Dataset entries:
☆ ☆ ☆ ☆ ☆ ☆ ☆

-- ==== Sys2Proof/Machine/Bits.lean ====
section
/-! DEFINITION. Bit fields over natural numbers: numeric fields, bit reversal, padding (00_scope.md R15 to R17, 20_memory.md
R71). `v >> k` is `v / 2 ^ k` and `v << k` is `v * 2 ^ k`, as R14 defines them. -/

namespace Sys2Proof.Machine

/-- The numeric field of `n` bits that begins at bit number `p`, first bit least significant (20_memory.md R71). -/
def bitsVal (bit : Nat → Bool) : Nat → Nat → Nat
  | _, 0 => 0
  | p, n + 1 => (bit p).toNat + 2 * bitsVal bit (p + 1) n

/-- `rev_n(v)`: bit `i` of the result is bit `n-1-i` of `v` (00_scope.md R16). -/
def rev : Nat → Nat → Nat
  | 0, _ => 0
  | n + 1, v => (v % 2) * 2 ^ n + rev n (v / 2)

/-- `pad(c, len)`: the code left-justified in a 16-bit field, truncated to it (00_scope.md R17, 41 R165). -/
def pad (c len : Nat) : Nat := (c * 2 ^ (16 - len)) % 2 ^ 16

/-- `unpad(x, len)`: the top `len` bits of a 16-bit value as a number (00_scope.md R17). -/
def unpad (x len : Nat) : Nat := x / 2 ^ (16 - len)

end Sys2Proof.Machine
end

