-- ==== Sys2Proof/Machine/ErrCode.lean ====
section
/-! DEFINITION. The error taxonomy and its numeric codes (60_exceptions.md R310). -/

namespace Sys2Proof.Machine

/-- The eleven errors of 60_exceptions.md R310, in the order of their codes. `invalidMagic` and `trailerMissing` are raised by
the host's container parser only (R311, R319), never by the core. -/
inductive ErrCode where
  | invalidMagic
  | invalidCodeLengthTable
  | corruptHuffmanCode
  | invalidBlockType
  | unsupportedDynamicHuffman
  | invalidLengthCode
  | invalidDistanceCode
  | truncatedStream
  | trailerMissing
  | distanceBeyondOutput
  | outputCapacityExceeded
  deriving DecidableEq, Repr

/-- The code `ERR` holds for an error (60_exceptions.md R310). -/
def errNumber : ErrCode → BitVec 4
  | .invalidMagic => 1
  | .invalidCodeLengthTable => 2
  | .corruptHuffmanCode => 3
  | .invalidBlockType => 4
  | .unsupportedDynamicHuffman => 5
  | .invalidLengthCode => 6
  | .invalidDistanceCode => 7
  | .truncatedStream => 8
  | .trailerMissing => 9
  | .distanceBeyondOutput => 10
  | .outputCapacityExceeded => 11

end Sys2Proof.Machine
end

☆ ☆ ☆ ☆ ☆ ☆ ☆

### EXERCISE:
The lines holding the word "invalidMagic" are the answer. Pull them out of the records and copy them.

### THE COMPLETED TASK:
/-- The eleven errors of 60_exceptions.md R310, in the order of their codes. `invalidMagic` and `trailerMissing` are raised by
  | invalidMagic
  | .invalidMagic => 1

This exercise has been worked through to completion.